A research team from the University of North Carolina and the University of Maryland has developed an advanced facial age conversion system called "MyTimeMachine" (MyTM), which can personalized simulate facial morphology of different ages based on photos provided by users. This technology breaks through the limitations of traditional methods and achieves high-fidelity age regression and age growth effects by combining global aging models and personal selfie photos while well retaining personal identity characteristics. The emergence of MyTimeMachine has brought more realistic and personalized visual effects production solutions to the film and television special effects, advertising and other industries, and also provided users with a new way to experience the charm of technology.
Recently, a research team from the University of North Carolina and the University of Maryland launched a new technology called "MyTimeMachine" (MyTM), an advanced system that can personalize facial age conversion. As long as 50 photos are uploaded, the system can Learn your facial features and estimate what you will look like at different ages.
By combining a global aging model and the user's personal selfie photos, the technology allows users to achieve high-fidelity age regression (de-aging) and age growth (aging) effects while maintaining individual identity characteristics.

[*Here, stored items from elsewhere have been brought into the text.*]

-- ==== Sys2Proof/Machine/Spindle.lean ====
section
/-! DEFINITION. Meanings of the commands of the spindle drive and rate matching (chapter 7). -/

namespace Sys2Proof.Machine

/-! ### Commands (R267, R275, R283, R559) -/

/-- A write of `SpindleCommand`. -/
def State.spindleCommand (s : State) (cl : Client) (i : SpindleId) (v cmd : Int) (busy : Bool) (effect : State → State) : State :=
  if v ≠ cmd then s else s.hostWrite cl Obj.spindleCommand i 0 v false busy effect

/-- SPINDLE_START (R267): refused with ObjectBusy in a Fault that cannot clear (R283). -/
def execSpindleStart (cl : Client) (i : SpindleId) (v : Int) (s : State) : Out :=
  s.when (s.mtUp i) fun s =>
    s.spindleCommand cl i v 1 ((s.spindles[i]).mode == .fault && !s.faultClearable i) fun s => s.startSpindle i false

/-- SPINDLE_STOP (R559, R271). -/
def execSpindleStop (cl : Client) (i : SpindleId) (v : Int) (s : State) : Out :=
  s.when (s.mtUp i) fun s => s.spindleCommand cl i v 2 false fun s => s.stopSpindle i

/-- SPINDLE_COAST (R559). -/
def execSpindleCoast (cl : Client) (i : SpindleId) (v : Int) (s : State) : Out :=
  s.when (s.mtUp i) fun s => s.spindleCommand cl i v 3 false fun s => s.coastSpindle i

/-- SPINDLE_START_REVERSE (R275): only while both pickups are Off or Parked and no mount waits. -/
def execSpindleStartReverse (cl : Client) (i : SpindleId) (v : Int) (s : State) : Out :=
  s.when (s.mtUp i) fun s =>
    let free := i.pickups.all fun p => (s.pickups[p]).idle && (s.pickups[p]).mountResult != .mounting
    s.spindleCommand cl i v 4 (!free || ((s.spindles[i]).mode == .fault && !s.faultClearable i)) fun s => s.startSpindle i true

/-! ### Starting (R267 to R270) -/

/-- SENSING_END (R267): after 20 ms the table of findings, for StartReverse with the directions exchanged. -/
def execSensingEnd (i : SpindleId) (s : State) : Out :=
  let m := s.spindles[i]
  s.when (s.mtUp i && m.mode == .sensing && !m.gatesDriven && decide (1000 ≤ m.sensedCount)) fun s =>
    let found := speedOf (s.obN Obj.polePairs i) m.sensedTurn m.sensedCount
    let n := if m.reverse then -found else found
    let angle := rotorAngle m.sensedAngle found
    if s.belowFloor i || decide (n.natAbs < 30000) then
      ((s.updM i fun m => { m with
        mode := .aligning, gatesDriven := true, source := 1, measured := found, forcedAngle := 0, phaseAt := s.time }).bump
        Obj.startsFromRest i 0).spinReport i Ev.spinSensed [found, 0]
    else if s.rpm Obj.handoverSpeed i ≤ n then
      (((s.seed i angle found).updM i fun m => { m with gatesDriven := true, method := 1, attemptAt := s.time, lossAt := s.time }).bump
        Obj.catchSpins i 0).spinReport i Ev.spinSensed [found, 1]
    else
      (((s.seed i angle found).updM i fun m => { m with
        mode := .braking, afterBrake := .startFromRest, gatesDriven := true, locked := decide (n < 0), reference := found }).bump
        Obj.brakedStarts i 0).spinReport i Ev.spinSensed [found, 2]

With the development of science and technology, facial aging has become a topic of great concern. Traditional facial age conversion methods often fail to accurately reflect an individual's appearance at the target age, resulting in generated images that are far from reality. The innovation of MyTimeMachine is that it uses 50 selfie photos provided by users to train a network of adapters to achieve personalized age conversion.
The system works by first generating base facial features using a global age encoder, and then combining these features with the user's personal photos through a network of adapters to generate new facial images. The research team also designed three loss functions to enhance the personalization capabilities of the adapter network and ensure that the generated images maintain the user's identity characteristics during age changes. This technology is not only suitable for still images, but can also be extended to video processing to achieve high-quality, identity-preserving and time-consistent aging or de-aging effects.
In practical applications, this personalized age conversion technology can be widely used in many fields such as film and television special effects, advertising industry, etc., making the visual effects more realistic. Users only need to upload their personal photo collections to easily experience the age transition process and feel the magical changes brought about by technology.
Project entrance: https://mytimemachine.github.io/
The emergence of MyTimeMachine technology marks a new height for personalized age conversion technology. Its application prospects in various fields are broad and its future development is worth looking forward to. The convenience and efficiency of this technology will undoubtedly change people's understanding of age conversion technology and promote technological innovation in related fields.